Небольшого росточка, совсем моложавый, с юным лицом, похожий на подростка, немного чуть полноватый генерал, как ядовитую змею, с опаской и осторожностью, положил телефонную трубку.
Связь с Москвой была отлажена, хотя порой Николаю Федоровичу очень хотелось, чтобы она временами отсутствовала – постоянные звонки по ВЧ порядком нервировали. Начальника Генерального штаба генерала армии Жукова Ватутин знал достаточно хорошо – с прошлого 1940 года, когда тот, тогда еще командующий Киевским округом, сменил на столь ответственной должности генерала армии Мерецкова, снятого по итогам «зимней войны» с Финляндией. Очень неудачной по большому счету, но об этом предпочитали помалкивать, дабы не быть обвиненными в «пораженчестве», «паникерстве» или «неверии в могущество РККА».

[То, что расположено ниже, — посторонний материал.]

-- ==== Sys2Proof/Safety.lean ====
section
/-! DEFINITION. What counts as a legal state and a safe run, and the wire forms that claims speak of. -/

namespace Sys2Proof.Machine

/-- The TelegramBuffer is sound: its cells are in canonical form and are exactly the entries 0 .. COUNT - 1, and COUNT is at
most BUF_CAP (10_state.md R25). -/
def State.BufferSound (s : State) : Prop :=
  Memory.wf s.tb = true ∧ s.tb.map Prod.fst = List.range s.count.toNat ∧ s.count.toNat ≤ s.par.val.bufCap

/-- RESULT is NONE, OK, or the report of one of the abort causes (10_state.md R32, 60_exceptions.md R380 to R383,
93_implementation_defined.md U4). -/
def Result.Legal (r : Result) : Prop := r = ⟨0#2, 0#3, 0#8⟩ ∨ r = Result.ok ∨ ∃ c : Cause, r = Cause.result c

/-- A MeasurementSet as the decoder builds it: no PowerFactor (00_scope.md R6), scale codes 0 to 2 (10_state.md R34), texts of
at most 255 bytes (44_record_decoder.md R304). -/
def MeasurementSet.Legal (ms : MeasurementSet) : Prop :=
  ms.num[12] = none ∧
  (∀ k : Fin 13, ∀ r : Reading, ms.num[k] = some r → r.scale ≠ 3#2) ∧
  (∀ t : Bytes, ms.serial = some t → t.length ≤ 255) ∧
  (∀ t : Bytes, ms.name = some t → t.length ≤ 255)

/-- The output group as deliveries leave it: OUT_VALID bit 12 clear, no scale code 3, absent fields 0, text bytes past the
length 0 (45_host_and_sink.md R341, 93_implementation_defined.md U4). -/
def Outputs.Legal (o : Outputs) : Prop :=
  o.valid.getLsbD 12 = false ∧
  (∀ k : Fin 13, o.scale[k] ≠ 3#2) ∧
  (∀ k : Fin 13, o.valid.getLsbD k.val = false → o.val[k] = 0#32 ∧ o.scale[k] = 0#2) ∧
  (o.valid.getLsbD 13 = false → o.ts = Timestamp.zero) ∧
  (o.valid.getLsbD 14 = false → o.serialLen = 0#8) ∧
  (o.valid.getLsbD 15 = false → o.nameLen = 0#8) ∧
  (∀ i : Fin 255, o.serialLen.toNat ≤ i.val → o.serial[i] = 0#8) ∧
  (∀ i : Fin 255, o.nameLen.toNat ≤ i.val → o.name[i] = 0#8)

/-- The record decoder's registers are legal, and hold nothing between events (10_state.md R35). -/
def State.DecoderSound (s : State) : Prop :=
  s.dec.ms.Legal ∧ s.dec.ct ≠ some .powerFactor ∧ (s.phase = .idle → s.dec = Decoding.empty)

/-- The invariant of the engine. -/
structure State.Inv (s : State) : Prop where
  buffer : s.BufferSound
  result : s.result.Legal
  outputs : s.out.Legal
  decoder : s.DecoderSound

/-- A safe step: the engine goes on. -/
def State.StepSafe (s : State) : Prop := ∃ t : State, step s = .next t

/-- The states that runs from RESET reach, over any parameter set and any events presented (70_reset_and_hazards.md R422,
10_state.md R21). -/
inductive Reachable : State → Prop where
  | initial (p : LegalParams) : Reachable (State.initial p)
  | present (s : State) (es : List Event) : Reachable s → Reachable (s.setInbox (s.inbox ++ es))
  | step (s t : State) : Reachable s → Sys2Proof.Machine.step s = .next t → Reachable t

/-- An M-Bus frame on the wire, but for its markers and length bytes (30_encoding.md R109). -/
structure Frame where
  /-- The link header bytes, not checked. -/
  link : Bytes
  /-- The payload span. -/
  payload : Bytes
  /-- The footer bytes before the stop marker, not checked. -/
  footer : Bytes
deriving DecidableEq, Repr

/-- The frame's parts have the lengths that R109 gives them, and its length byte can hold L (R110). -/
def Frame.Valid (p : Params) (f : Frame) : Prop :=
  f.link.length = p.mbusFullHdr - p.mbusIntro ∧ f.footer.length = p.mbusFooter - 1 ∧
    f.link.length + f.payload.length < 256

/-- The frame's bytes: start, L, L, start, link header, payload, footer, stop (R109). -/
def Frame.bytes (p : Params) (f : Frame) : Bytes :=
  let l : Byte := BitVec.ofNat 8 (f.link.length + f.payload.length)
  [p.mbusStart, l, l, p.mbusStart] ++ f.link ++ f.payload ++ f.footer ++ [p.mbusStop]

/-- The event is a command word that decodes to the instruction `i`. -/
def Event.IsCommand (e : Event) (i : Instr) : Prop := ∃ w : BitVec 32, e = .cmd w ∧ decodeCmd w = .ok i

end Sys2Proof.Machine
end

Властная натура Жукова проявилась не то что с первых дней – с первых часов: чрезвычайно требовательный, жесткий характером, даже жестокий, победитель в боях против японцев на реке Халхин-Гол заставил Генштаб в мирное время работать так, словно идет война. Сам Ватутин с тех дней забыл про отдых и воскресные дни, сам часто оставался ночевать в кабинете, тихо радуясь, что есть диван – другим командирам приходилось спать на столах и стульях. Напряженный ритм работы захлестнул всех работников наркомата обороны и Генштаба – Красная армия не просто увеличивалась, этот процесс имел прямо-таки взрывной характер. До двух с половиной сотен, более чем вдвое, выросло количество стрелковых, горнострелковых и моторизованных дивизий и бригад. Развертывалась 61-я танковая дивизия, на укомплектование пошли танковые бригады и отдельные батальоны при стрелковых дивизиях. Выгребали все подчистую, всячески тасуя технику и кадры, но проблемы как снежный ком росли час от часу. И не успели – война началась раньше, чем было запланировано, застав советские войска в стадии развертывания. Тому есть объяснение – Германия при любом варианте, даже самом благоприятном для СССР, всегда могла не только сосредоточить свои войска раньше, но и упредить, нанести мощный превентивный удар.
– Что делать?!
Столь извечный русский вопрос Ватутин, как многие другие советские генералы, задавал себе все эти долгие и страшные по нервотрепке июльские дни, с момента назначения на должность начальника штаба фронта. Картина на карте, расчерченная синими стрелами, отображающими действия врага, не сулила ничего доброго в ближайшей перспективе. И в отдаленном будущем тоже, если брать существующие ныне реалии.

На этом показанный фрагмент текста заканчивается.